"""
/-- The stream form agrees with the block form (R98, R142, R143, R144): the pseudo-command STREAM on any bytes, run
from any state outside reset, answers byte for byte what DECRYPT leaves in a buffer that holds the same bytes, and ends
with the same KEY and POS. (That the host's operations are a list taken one a step, and that answers are appended to a
list, is the model's, log entry 7.) -/
def Obligations.StreamAgreesWithDecrypt : Prop :=
  ∀ (s u : State) (bs : List Byte) (rest : List HostOp),
    s.inReset = false → s.ops = stream bs ++ rest →
    bufferFits u → u.len.toNat = bs.length → (∀ i, i < bs.length → bufRead u i = bs.getD i 0) →
    ∃ t v, stepN (1 + 3 * bs.length) s = .next t ∧ exec .decrypt u = .next v ∧ t.ops = rest ∧
      t.replies = s.replies ++ (List.range bs.length).map (fun i => Reply.word ((bufRead v i).setWidth 32)) ∧
      t.key = v.key ∧ t.pos = v.pos

/-- R145: the output byte i depends on the input bytes i and i − 1 only, and not on KEY or POS at entry. -/
def Obligations.DecryptReadsNeighbourBytesOnly : Prop :=
  ∀ (s s' t t' : State) (i : Nat), bufferFits s → bufferFits s' → i < s.len.toNat → i < s'.len.toNat →
    bufRead s i = bufRead s' i → (i ≠ 0 → bufRead s (i - 1) = bufRead s' (i - 1)) →
    exec .decrypt s = .next t → exec .decrypt s' = .next t' → bufRead t i = bufRead t' i

/-- R147, R146: each byte of the buffer after DEOBF, all that it leaves, and its one error. -/
def Obligations.DeobfXorsWithTable : Prop :=
  decodeWord 0x00000004 = .ok .deobf ∧
  (∀ s : State, bufferFits s → ∃ t, exec .deobf s = .next t ∧
    (∀ i, i < s.len.toNat → bufRead t i = bufRead s i ^^^ [0xFC#8, 0xCF#8, 0xAB#8].getD (i % 3) 0) ∧
    (∀ a, s.len.toNat ≤ a → bufRead t a = bufRead s a) ∧ CompletedStatus s t ∧
    SameRegs [.status] s t ∧ SameTg s t ∧ SameAg s t ∧ SameFb s t ∧ SameOutside s t) ∧
  (∀ s : State, ¬ bufferFits s → ∃ t, exec .deobf s = .next t ∧ RaisedStatus s t (Status.miss s.status) 4 ∧
    SameButStatus s t)

/-- R148: Xor3 undoes itself on every byte string, and two DEOBFs restore every byte of the buffer. -/
def Obligations.DeobfTwiceRestoresBuffer : Prop :=
  (∀ bs : List Byte, xor3 0 (xor3 0 bs) = bs) ∧
  ∀ s : State, bufferFits s → ∃ t v, exec .deobf s = .next t ∧ exec .deobf t = .next v ∧
    ∀ a, bufRead v a = bufRead s a

/-! ## DECMAP and DECATT -/

/-- R162, R161: the grid that DECMAP stores, and all that it leaves; cells from N² on keep their content. -/
def Obligations.DecmapFillsTerrainGrid : Prop :=
  ∀ s : State, decoderConfigured s → 3 * s.n.toNat * s.n.toNat ≤ s.len.toNat →
    ∃ t, exec .decmap s = .next t ∧
    (∀ i, i < s.n.toNat * s.n.toNat →
      tgRead t i = ⟨bufRead s (s.len.toNat - 3 * s.n.toNat * s.n.toNat + i),
        bufRead s (s.len.toNat - 3 * s.n.toNat * s.n.toNat + s.n.toNat * s.n.toNat + i),
        bufRead s (s.len.toNat - 3 * s.n.toNat * s.n.toNat + 2 * s.n.toNat * s.n.toNat + i)⟩) ∧
    (∀ i, s.n.toNat * s.n.toNat ≤ i → Memory.lookup t.tg i = Memory.lookup s.tg i) ∧
    t.tgN = s.n ∧
    StatusAfter s t true (Status.agValid s.status) (Status.miss s.status) (Status.esticky s.status) 0 ∧
    SameRegs [.tgN, .status] s t ∧ SameBuf s t ∧ SameAg s t ∧ SameFb s t ∧ SameOutside s t

/-- R242: DECMAP raises TooSmall exactly when BadConfig (R245) does not apply and LEN < 3·N². -/
def Obligations.DecmapErrors : Prop :=
  ∀ s : State,
    (¬ decoderConfigured s → ∃ t, exec .decmap s = .next t ∧ RaisedStatus s t (Status.miss s.status) 4 ∧
      SameButStatus s t) ∧
    (decoderConfigured s → s.len.toNat < 3 * s.n.toNat * s.n.toNat →
      ∃ t, exec .decmap s = .next t ∧ RaisedStatus s t (Status.miss s.status) 1 ∧ SameButStatus s t) ∧
    (decoderConfigured s → 3 * s.n.toNat * s.n.toNat ≤ s.len.toNat →
      ∃ t, exec .decmap s = .next t ∧ Status.err t.status = 0)

/-- R166, R103, R168: a buffer of 4 + 2N² bytes is the word layout, and the low-order byte of a cell is its first. -/
def Obligations.DecattWordLayout : Prop :=
  ∀ s : State, decoderConfigured s → s.len.toNat = 4 + 2 * s.n.toNat * s.n.toNat →
    ∃ t, exec .decatt s = .next t ∧
    (∀ i, i < s.n.toNat * s.n.toNat → agRead t i = bufRead s (4 + 2 * i)) ∧
    (∀ i, s.n.toNat * s.n.toNat ≤ i → Memory.lookup t.ag i = Memory.lookup s.ag i) ∧
    t.agN = s.n ∧
    StatusAfter s t (Status.tgValid s.status) true (Status.miss s.status) (Status.esticky s.status) 0 ∧
    SameRegs [.agN, .status] s t ∧ SameBuf s t ∧ SameTg s t ∧ SameFb s t ∧ SameOutside s t
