-- ==== Sys2Proof/Tests/Slice0.lean ====
section
/-! SUPPORT. The model's own tests. Expected values are the spec's: the encodings of spec/30_encoding.md R92 and the
vectors of spec/95_test_vectors.md, named at each test. Then, for every statement with hypotheses, a witness that
meets them. -/
namespace Sys2Proof.Tests
open Sys2Proof Sys2Proof.Machine

/-! ## Well-formedness: each check refuses an ill-formed term and takes the last good one -/

theorem test_wf_bufW : HostOp.wellFormed (.bufW 262144 0) = false ∧ HostOp.wellFormed (.bufW 262143 0) = true := by
  decide
theorem test_wf_bufR : HostOp.wellFormed (.bufR 262144) = false ∧ HostOp.wellFormed (.bufR 262143) = true := by decide
theorem test_wf_tgR : HostOp.wellFormed (.tgR 65536) = false ∧ HostOp.wellFormed (.tgR 65535) = true := by decide
theorem test_wf_agR : HostOp.wellFormed (.agR 65536) = false ∧ HostOp.wellFormed (.agR 65535) = true := by decide
theorem test_wf_fbR_row :
    HostOp.wellFormed (.fbR 16384 0) = false ∧ HostOp.wellFormed (.fbR 16383 16383) = true := by decide
theorem test_wf_fbR_col : HostOp.wellFormed (.fbR 0 16384) = false := by decide

/-! ## Decoding: words written bit by bit from R92 -/

theorem test_word_nop : decodeWord 0b00000000000000000000000000000000#32 = .ok .nop := by rfl
theorem test_word_dinit : decodeWord 0b00000000000000000000000000000001#32 = .ok .dinit := by rfl
theorem test_word_dstep : decodeWord 0b00000000000000000000000000000010#32 = .ok .dstep := by rfl
theorem test_word_decrypt : decodeWord 0b00000000000000000000000000000011#32 = .ok .decrypt := by rfl
theorem test_word_deobf : decodeWord 0b00000000000000000000000000000100#32 = .ok .deobf := by rfl
theorem test_word_decmap : decodeWord 0b00000000000000000000000000000101#32 = .ok .decmap := by rfl
theorem test_word_decatt : decodeWord 0b00000000000000000000000000000110#32 = .ok .decatt := by rfl
theorem test_word_sample : decodeWord 0b00000000000000000000000000000111#32 = .ok .sample := by rfl
theorem test_word_render : decodeWord 0b00000000000000000000000000001000#32 = .ok .render := by rfl
/-- V50's three illegal words. -/
theorem test_word_illegal :
    decodeWord 0x00000009#32 = .error .noSuchOpcode ∧ decodeWord 0x00000100#32 = .error .reservedBits ∧
    decodeWord 0xFFFFFFFF#32 = .error .reservedBits := ⟨rfl, rfl, rfl⟩
/-- A table word of 32 bits is the command word; 33 bits are none. -/
theorem test_table_word :
    decodeTableWord 32 8 = some .render ∧ decodeTableWord 32 9 = none ∧ decodeTableWord 64 0x100000008 = none := by
  decide

/-! ## Small states -/

/-- After reset, with these bytes in BUF from address 0 and LEN their number. -/
def loaded (bs : List Byte) : State :=
  { State.reset with buf := Memory.block 0 bs, len := BitVec.ofNat 32 bs.length }

/-- The state after a command. -/
def after (i : Instr) (s : State) : State :=
  match exec i s with
  | .next t => t
  | .fault _ => s
  | .refused _ => s

/-- The first `n` bytes of BUF. -/
def bytes (s : State) (n : Nat) : List Byte := (List.range n).map (bufRead s)

/-- A terrain grid of side `n` held in TG, the configuration that renders it at resolution `r`. -/
def grid (n r : Nat) (cells : List TerrainCell) : State :=
  { State.reset with
    n := BitVec.ofNat 16 n, tgN := BitVec.ofNat 16 n, r := BitVec.ofNat 16 r, nvis := BitVec.ofNat 16 n, status := 1,
    tg := Memory.block 0 cells }

/-- A 1×1 texture of one colour. -/
def flat (c : Colour) : TileAsset := ⟨1, 1, [c]⟩

/-- Tiles 0 and 1 of TEX-B, whose textures are flat: one texel gives the same samples as 64×64 equal ones. -/
def texB : Memory TileAsset := [(0, flat ⟨10, 20, 30⟩), (1, flat ⟨200, 100, 50⟩)]

/-! ## The commands -/

/-- R124's example: STATUS 0x38, then NOP, gives 0x08. -/
theorem test_nop_clears_err : (after .nop { State.reset with status := 0x38 }).status = 0x08 := by decide

/-- R142's example. -/
theorem test_dinit :
    (after .dinit { State.reset with key := 0x9A, pos := 7 }).key = 0x5E ∧
    (after .dinit { State.reset with key := 0x9A, pos := 7 }).pos = 0 := by decide

/-- V17, step 1. -/
theorem test_dstep_first :
    let t := after .dstep { State.reset with sdata := 0x7A }
    t.sdata = 0x4D ∧ t.key = 0xB7 ∧ t.pos = 1 := by decide

/-- V17, step 4: the key sum wraps. -/
theorem test_dstep_fourth :
    let t := after .dstep { State.reset with sdata := 0xC9, key := 0xCB, pos := 3 }
    t.sdata = 0x74 ∧ t.key = 0x06 ∧ t.pos = 4 := by decide

/-- R144's example. -/
theorem test_decrypt_zeros :
    let t := after .decrypt (loaded [0, 0, 0, 0])
    bytes t 4 = [0x73, 0x36, 0x15, 0xB9] ∧ t.key = 0x3D ∧ t.pos = 4 := by decide

/-- V14: "MU terrain". -/
theorem test_decrypt_text :
    let t := after .decrypt (loaded [0x7A, 0x7F, 0x8E, 0xC9, 0xB9, 0xF2, 0x6A, 0x2F, 0xEB, 0x39])
    bytes t 10 = [0x4D, 0x55, 0x20, 0x74, 0x65, 0x72, 0x72, 0x61, 0x69, 0x6E] ∧ t.key = 0x76 := by decide

/-- V14, forward. -/
theorem test_encrypt_text :
    encrypt [0x4D, 0x55, 0x20, 0x74, 0x65, 0x72, 0x72, 0x61, 0x69, 0x6E] =
      [0x7A, 0x7F, 0x8E, 0xC9, 0xB9, 0xF2, 0x6A, 0x2F, 0xEB, 0x39] := by decide

/-- R147's example. -/
theorem test_deobf :
    bytes (after .deobf (loaded [1, 2, 3, 4, 5])) 5 = [0xFD, 0xCD, 0xA8, 0xF8, 0xCA] := by decide

/-- V27: LEN = 262145. -/
theorem test_deobf_too_long : (after .deobf { State.reset with len := 262145 }).status = 0x48 := by decide

/-- V20. -/
theorem test_decmap :
    let t := after .decmap
      { loaded [0xAA, 0, 1, 2, 3, 0xFF, 0xFF, 4, 0xFF, 0, 0x80, 0xFF, 0x40] with n := 2 }
    (List.range 4).map (tgRead t) = [⟨0, 0xFF, 0⟩, ⟨1, 0xFF, 0x80⟩, ⟨2, 4, 0xFF⟩, ⟨3, 0xFF, 0x40⟩] ∧ t.tgN = 2 ∧
    t.status = 0x01 := by decide

/-- V22. -/
theorem test_decmap_too_small :
    (after .decmap { State.reset with n := 2, len := 11 }).status = 0x18 ∧
    (after .decmap { State.reset with n := 2, len := 11 }).tgN = 0 := by decide

/-- V24, word layout. -/
theorem test_decatt_word :
    let t := after .decatt
      { loaded [0x11, 0x22, 0x33, 0x44, 0x05, 0xA0, 0x00, 0xA1, 0xFB, 0xA2, 0x02, 0xA3] with n := 2 }
    (List.range 4).map (agRead t) = [0x05, 0x00, 0xFB, 0x02] ∧ t.agN = 2 ∧ t.status = 0x02 := by decide

/-- V25: LEN = 7 with N = 1 is the byte layout. -/
theorem test_decatt_byte :
    agRead (after .decatt { loaded [0x10, 0x11, 0x12, 0x13, 0x07, 0x99, 0x21] with n := 1 }) 0 = 0x21 := by decide

/-- V24's last sentence: `ATT_LOW_OFF` = 1 reads the other byte of each cell. -/
theorem test_word_layout_other_offset :
    let s := loaded [0x11, 0x22, 0x33, 0x44, 0x05, 0xA0, 0x00, 0xA1, 0xFB, 0xA2, 0x02, 0xA3]
    (List.range 4).map (wordLayoutAttr s 1) = [0xA0, 0xA1, 0xA2, 0xA3] := by decide

/-- V28, row 6: the texel that tile 1 (256×256) is sampled at. -/
theorem test_sample_texel :
    texelCoord (effU false 64 256 2 0 (pixelCentre 1 3)) 256 = 160 ∧
    texelCoord (effV false 64 256 2 0 0 (pixelCentre 1 3) (pixelCentre 2 3)) 256 = 53 := by decide +kernel

/-- V31: an absent tile and one of width 0 are magenta misses. -/
theorem test_sample_miss :
    let s : State := { State.reset with r := 4, sTile := 9, tex := [(5, ⟨0, 64, []⟩)] }
    (after .sample s).sRgb = 0xFF00FF ∧ (after .sample s).status = 0x04 ∧
    (after .sample { s with sTile := 5 }).sRgb = 0xFF00FF := by decide +kernel

/-- V33, codes 5 and 6. -/
theorem test_symmetry :
    symXform 5 (1 / 8) (3 / 8) = (5 / 8, 1 / 8) ∧ symXform 6 (1 / 8) (3 / 8) = (3 / 8, 7 / 8) := by decide +kernel

/-- The frame of PRG4: the blend of cell (0, 0), the clamp, the shortcut. -/
theorem test_render_blend :
    let s := { grid 2 1 [⟨0, 1, 0⟩, ⟨0, 1, 255⟩, ⟨1, 255, 0⟩, ⟨1, 0, 255⟩] with tex := texB }
    fbRead (after .render s) 0 0 = ⟨0x69, 0x3C, 0x28⟩ ∧ fbRead (after .render s) 0 1 = ⟨0xC8, 0x64, 0x32⟩ ∧
    fbRead (after .render s) 1 0 = ⟨0xC8, 0x64, 0x32⟩ ∧ fbRead (after .render s) 1 1 = ⟨0x0A, 0x14, 0x1E⟩ ∧
    (after .render s).fbSide = 2 ∧ (after .render s).status = 0x01 := by decide +kernel

/-- V44: four saturated corners and the sentinel overlay sample the absent tile 255. -/
theorem test_render_sentinel_saturated :
    let s := { grid 1 1 [⟨0, 255, 255⟩] with tex := texB }
    fbRead (after .render s) 0 0 = ⟨255, 0, 255⟩ ∧ (after .render s).status = 0x05 := by decide +kernel

/-- V45's top left pixel under both roundings. -/
theorem test_blend_rounding :
    blend .floor ⟨10, 20, 30⟩ ⟨200, 100, 50⟩ (1456 / 4080) = ⟨0x4D, 0x30, 0x25⟩ ∧
    blend .nearest ⟨10, 20, 30⟩ ⟨200, 100, 50⟩ (1456 / 4080) = ⟨0x4E, 0x31, 0x25⟩ := by decide +kernel

/-- V46: alpha exactly 1/1000 does not pass the threshold, its neighbour does. -/
theorem test_threshold :
    bilinearAlpha 2 0 0 0 (pixelCentre 1 10) (pixelCentre 8 10) = 1 / 1000 ∧
    decide (1 / 1000 < bilinearAlpha 2 0 0 0 (pixelCentre 0 10) (pixelCentre 8 10)) = true := by decide +kernel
"""
**WHAT TO DO**
Would you copy, unchanged, the stretch of the records above that begins at the line containing "0x76 := by decide" and ends at the line containing "0x80, 0xFF, 0x40]", and only that?

**EXPECTED ANSWER**
    bytes t 10 = [0x4D, 0x55, 0x20, 0x74, 0x65, 0x72, 0x72, 0x61, 0x69, 0x6E] ∧ t.key = 0x76 := by decide

/-- V14, forward. -/
theorem test_encrypt_text :
    encrypt [0x4D, 0x55, 0x20, 0x74, 0x65, 0x72, 0x72, 0x61, 0x69, 0x6E] =
      [0x7A, 0x7F, 0x8E, 0xC9, 0xB9, 0xF2, 0x6A, 0x2F, 0xEB, 0x39] := by decide

/-- R147's example. -/
theorem test_deobf :
    bytes (after .deobf (loaded [1, 2, 3, 4, 5])) 5 = [0xFD, 0xCD, 0xA8, 0xF8, 0xCA] := by decide

/-- V27: LEN = 262145. -/
theorem test_deobf_too_long : (after .deobf { State.reset with len := 262145 }).status = 0x48 := by decide

/-- V20. -/
theorem test_decmap :
    let t := after .decmap
      { loaded [0xAA, 0, 1, 2, 3, 0xFF, 0xFF, 4, 0xFF, 0, 0x80, 0xFF, 0x40] with n := 2 }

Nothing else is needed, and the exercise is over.